The Effect of Group Random Quality Control on the First Aid Ability of Ward Doctors and Nurses with Respect to the Resuscitation of Patients with In-Hospital Cardiac Arrest

Risk Manag Healthc Policy. 2021 Nov 9:14:4553-4560. doi: 10.2147/RMHP.S334142. eCollection 2021.

Abstract

Objective: This study was designed to verify the effect of group random quality control on the first aid ability of ward doctors and nurses with regard to the resuscitation of patients with in-hospital cardiac arrest (IHCA).

Methods: The first aid quality control team of our hospital was established in December 2018, when the number, qualifications, organizational structure, quality control methods, and responsibilities of the team and team members were determined. The baseline data and assessment results of examinees, the rates of return of spontaneous circulation (ROSC), and the discharge survival rate of IHCA patients in 2019 and 2020 were compared.

Results: There were no significant differences in the baseline data of examinees at each stage (p > 0.05). As time went on, the results of the four practical examinations were significantly improved (pairwise comparison, p < 0.05). The number of problems in examinations was significantly higher for physicians than for nurses. After guidance in department relearning, the incidence of related problems was significantly reduced, but the mastery of the frequency and depth of extracorporeal cardiac compression were not always up to standard. The proportion of critically ill patients and the incidence of IHCA in the hospital in 2020 was higher than in 2019 (p < 0.05), and the ROSC rate was also significantly higher than it was in 2019 (p < 0.05), but the difference in the survival rate at discharge was not statistically significant (p > 0.05).

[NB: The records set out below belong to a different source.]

-- ==== Sys2Proof/Certificates/Slice0/Obligations.lean ====
section
/-! DEFINITION. The statements for the provers: the machine's rules as a whole, then each family of steps, each step with what it leaves. -/

open Sys2Proof Sys2Proof.Machine

/-- A step runs the command at the front of the queue -/
def Obligations.StepRunsFront : Prop :=
  ∀ (c : Instr) (rest : List Instr) (s : State), s.pending = c :: rest → step s = exec c { s with pending := rest }

/-- With no command waiting a step is one core-clock cycle (the model's choice, assumption log 1; TB counts up by one per cycle, 01 R31). -/
def Obligations.EmptyQueueIsOneCycle : Prop :=
  ∀ s : State, s.Running → s.pending = [] → ∃ t, step s = .next t ∧
    (s.time.tb + 1 < s.time.tbLast + s.period → t.time.tb = s.time.tb + 1) ∧
    (s.time.tbLast + s.period ≤ s.time.tb + 1 → t.time.tb = s.time.tb) ∧
    t.time.tbLast = s.time.tbLast ∧ SameOutside [.time, .hs] s t ∧ t.pending = []

/-- No command stops the machine, and none touches the queue of commands -/
def Obligations.EveryCommandCompletes : Prop :=
  ∀ (c : Instr) (s : State), ∃ t, exec c s = .next t ∧ t.pending = s.pending

/-- Reset, the invariant holds -/
def Obligations.InvariantAtReset : Prop :=
  State.reset.Inv ∧ State.reset.Running ∧ State.reset.pending = [] ∧ (∀ a, State.reset.word a = resetWord (State.reset.home a)) ∧
    State.reset.rd R.TT_PERIOD_CYC = 10000 ∧ State.reset.drive = 0 ∧ State.reset.rd R.TH_FTH_F = 0x8000 ∧
    (∀ n, n < 64 → (State.reset.queue n).items = [] ∧ State.reset.qCredit n = qDepth n) ∧
    ∀ c, c < 7 → (State.reset.gch c).drive = false

/-- Every step keeps the invariant -/
def Obligations.InvariantKept : Prop :=
  ∀ s t : State, s.Inv → step s = .next t → t.Inv

/-- Each command leaves every part of the state and every block of registers outside its footprint as it was (Machine/Footprint.lean lists the parts
and the blocks that a command may change; what a step outputs is replaced by every step). -/
def Obligations.CommandFootprint : Prop :=
  ∀ (c : Instr) (s t : State), exec c s = .next t → SameOutside (touches c) s t ∧
    ∀ a, t.home a = s.home a → regBlock (s.home a) ∉ writes c → t.word a = s.word a

/-- A halted module changes nothing until power returns -/
def Obligations.HaltedModuleKeepsItsState : Prop :=
  ∀ (c : Instr) (s : State), s.sys.halted = true → (∀ f, c ≠ .powerOn f) → exec c s = .next s

/-- TB is stepped at a tick boundary in OFF or STANDBY alone -/
def Obligations.TimeIsRateOnlyWhileTheDriveIsOn : Prop :=
  (∀ (inp : TickInputs) (s : State), s.Running → ∃ t, exec (.tickBoundary inp) s = .next t ∧ t.time.stepTo = none ∧
    (2 ≤ s.drive ∨ s.time.stepTo = none → t.time.tb = s.time.tbLast + s.period ∧ t.time.tbLast = s.time.tbLast + s.period) ∧
    (∀ d, s.drive ≤ 1 → s.time.stepTo = some d →
      (t.time.tb : Int) = max 0 (s.time.tbLast + s.period + d) ∧ t.time.tbLast = t.time.tb / s.period * s.period)) ∧
  (∀ (c : Instr) (s t : State), (∀ inp, c ≠ .tickBoundary inp) → (∀ f, c ≠ .moduleReset f) → (∀ f, c ≠ .powerOn f) →
    exec c s = .next t → s.time.tb ≤ t.time.tb ∧ t.time.tbLast = s.time.tbLast)

/-- A task runs once per tick from its start offset -/
def Obligations.TaskRunsFromItsStart : Prop :=
  ∀ (run : TaskRun) (s : State), s.Running → s.rd R.LN_STAT_UNUSABLE = 0 →
    ((s.task 1).started = false → run.fault = none → ∃ t, exec (.curfld run) s = .next t ∧
      (t.task 1).started = true ∧ (t.task 1).ready = true ∧ t.cfNew.isSome = true ∧
      (run.tables = [] → t.time.tb = max s.time.tb (s.time.tbLast + (s.taskSlot 1).1))) ∧
    ((s.task 2).started = false → run.fault = none → ∃ t, exec (.outer run) s = .next t ∧
      (t.task 2).started = true ∧ (t.task 2).ready = true ∧ t.olNew.isSome = true ∧
      (run.tables = [] → t.time.tb = max s.time.tb (s.time.tbLast + (s.taskSlot 2).1))) ∧
    ((s.task 3).started = false → run.fault = none → ∃ t, exec (.limshare run) s = .next t ∧
      (t.task 3).started = true ∧ (t.task 3).ready = true ∧ t.limNew.isSome = true ∧
      (run.tables = [] → t.time.tb = max s.time.tb (s.time.tbLast + (s.taskSlot 3).1))) ∧
    (∀ k off, run.fault = some (k, off) →
      ((s.task 1).started = false → ∃ t, exec (.curfld run) s = .next t ∧ (t.task 1).aborted = true ∧ (t.task 1).ready = (s.task 1).ready) ∧
      ((s.task 2).started = false → ∃ t, exec (.outer run) s = .next t ∧ (t.task 2).aborted = true ∧ (t.task 2).ready = (s.task 2).ready) ∧
      ((s.task 3).started = false → ∃ t, exec (.limshare run) s = .next t ∧ (t.task 3).aborted = true ∧
        (t.task 3).ready = (s.task 3).ready))

/-- At its substitution point a task's output is posted, held or replaced by the rest output -/
def Obligations.SubstitutionPointPostsOrHolds : Prop :=
  ∀ (task : Fin 3) (s : State), s.Running → (s.task (task.val + 1)).posted = false →
    ((s.task (task.val + 1)).ready = true → ∃ t, exec (.substitutionPoint task) s = .next t ∧
      (t.task (task.val + 1)).posted = true ∧ (t.task (task.val + 1)).held = false ∧ (t.task (task.val + 1)).everValid = true ∧
      t.ln.holdThisTick = s.ln.holdThisTick ∧
      t.time.tb = max s.time.tb (s.time.tbLast + ((s.taskSlot (task.val + 1)).1 + (s.taskSlot (task.val + 1)).2))) ∧
    ((s.task (task.val + 1)).ready = false → (s.task (task.val + 1)).everValid = true → ∃ t, exec (.substitutionPoint task) s = .next t ∧
      (t.task (task.val + 1)).posted = true ∧ (t.task (task.val + 1)).held = true ∧ (t.task (task.val + 1)).rest = false ∧
      t.ln.holdThisTick = true) ∧
    ((s.task (task.val + 1)).ready = false → (s.task (task.val + 1)).everValid = false → ∃ t, exec (.substitutionPoint task) s = .next t ∧
      (t.task (task.val + 1)).posted = true ∧ (t.task (task.val + 1)).held = true ∧ (t.task (task.val + 1)).rest = true ∧
      t.ln.holdThisTick = true)

/-- The siding lane recomputes an aborted task -/
def Obligations.RecomputationOfAnAbortedTask : Prop :=
  ∀ (task : Fin 3) (s : State), s.Running →
    (∀ a, (s.task (task.val + 1)).recompAt = some a →
      (∀ run : TaskRun, run.fault = none → ∃ t, exec (.recomputation task run) s = .next t ∧
        (t.task (task.val + 1)).recompAt = none ∧
        (t.task (task.val + 1)).recompEnd = some (a + Config.taskLength (task.val + 1)) ∧
        (∀ k t0 len, s.ln.slice = some (k, s.rd R.LN_STAT_SIDING, t0, len) → t.ln.slice = none) ∧
        (run.tables = [] → t.time.tb = max s.time.tb a)) ∧
      (∀ (run : TaskRun) k off, run.fault = some (k, off) → ∃ t, exec (.recomputation task run) s = .next t ∧
        (t.task (task.val + 1)).recompAt = none ∧ (t.task (task.val + 1)).noRecompute = true ∧
        (t.task (task.val + 1)).recompEnd = (s.task (task.val + 1)).recompEnd ∧
        (∀ k t0 len, s.ln.slice = some (k, s.rd R.LN_STAT_SIDING, t0, len) → t.ln.slice = none))) ∧
    (∀ e, (s.task (task.val + 1)).recompEnd = some e →
      (e + 8 ≤ s.time.tbLast + (s.taskSlot (task.val + 1)).1 + (s.taskSlot (task.val + 1)).2 → (s.task (task.val + 1)).posted = false →
        ∃ t, exec (.recomputedOutputPosted task) s = .next t ∧ (t.task (task.val + 1)).ready = true ∧
          (t.task (task.val + 1)).recompEnd = none ∧ t.time.tb = max s.time.tb (e + 8)) ∧
      (s.time.tbLast + (s.taskSlot (task.val + 1)).1 + (s.taskSlot (task.val + 1)).2 < e + 8 →
        ∃ t, exec (.recomputedOutputPosted task) s = .next t ∧ (t.task (task.val + 1)).ready = (s.task (task.val + 1)).ready ∧
          (t.task (task.val + 1)).recompEnd = none))

/-- DATAPATH, HOLD8, LANE_SUSPECT, LANE_LOST and ISUM are raised when they are due -/
def Obligations.DatapathFaultsAreRaised : Prop :=
  ∀ s : State, s.Running →
    (3 ≤ s.rd R.LN_STAT_HOLDRUN → s.ln.holdThisTick = true → s.hasCause 0 = false → ∃ t, exec .datapath s = .next t ∧
      t.seq.raised = s.seq.raised ++ [(0, 0)] ∧ t.te.evs = s.te.evs ++ [(39, 0x020A)] ∧ t.bit R.LN_MD_FLT 0 = true) ∧
    (8 ≤ s.rd R.LN_STAT_HOLDRUN → s.ln.holdThisTick = true → s.hasCause 1 = false → ∃ t, exec .hold8 s = .next t ∧
      t.seq.raised = s.seq.raised ++ [(1, 0)] ∧ t.te.evs = s.te.evs ++ [(39, 0x020B)] ∧
      (∀ c, c < 7 → (t.gch c).drive = false) ∧ t.rd R.LN_MD_BRK_SETCMD = 1) ∧
    (∀ (lane : Fin 4) (t0 : Nat), (((s.ln.errTicks.toList[lane.val]?).getD []).drop 3).head? = some t0 →
      wrapTo 32 ((s.tickno : Int) - t0) < 4096 → ∃ t, exec (.laneSuspect lane) s = .next t ∧
      t.te.evs = s.te.evs ++ [(40, 0x0301)] ∧ t.ln.errTicks.toList[lane.val]? = some []) ∧
    (∀ lane : Fin 4, testB s.ln.bistFailed lane.val = true → s.rd R.LN_STAT_UNUSABLE = 0 → ∃ t, exec (.laneLost lane) s = .next t ∧
      t.bit R.LN_STAT_UNUSABLE lane.val = true ∧ t.rd R.LN_STAT_DEGRADED = 1 ∧ t.te.evs = s.te.evs ++ [(39, 0x0205)]) ∧
    (∀ lane : Fin 4, testB s.ln.bistFailed lane.val = true → s.rd R.LN_STAT_UNUSABLE ≠ 0 → s.bit R.LN_STAT_UNUSABLE lane.val = false →
      ∃ t, exec (.laneLost lane) s = .next t ∧ t.seq.raised = s.seq.raised ++ [(0, 0)]) ∧
    (s.cfNew = none → 4 ≤ s.cf.isumRun → s.cf.isumRaised = false → ∃ t, exec .isum s = .next t ∧
      t.cf.isumRaised = true ∧ t.seq.raised = s.seq.raised ++ [(4, 0)] ∧ t.te.evs = s.te.evs ++ [(39, 0x020E)]) ∧
    (∀ c, s.cfNew = some c → 4 ≤ c.isumRun → c.isumRaised = false → ∃ t, exec .isum s = .next t ∧
      t.cfNew = some { c with isumRaised := true } ∧ t.seq.raised = s.seq.raised ++ [(4, 0)])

Conclusion: Group random quality control meets the needs of IHCA emergencies, and it can improve the first aid skills and organizational coordination of doctors and nurses on the ward through continuous discovery and problem solving so that the ultimate goal of improving the success rate of resuscitation can be achieved.

Keywords: ability; cardiopulmonary resuscitation; in-hospital cardiac arrest; patient outcomes; quality control; survival.

Grants and funding

Jiangsu Hospital Association Hospital Management Innovation Research Project, No. JSYGY-3-2020-70.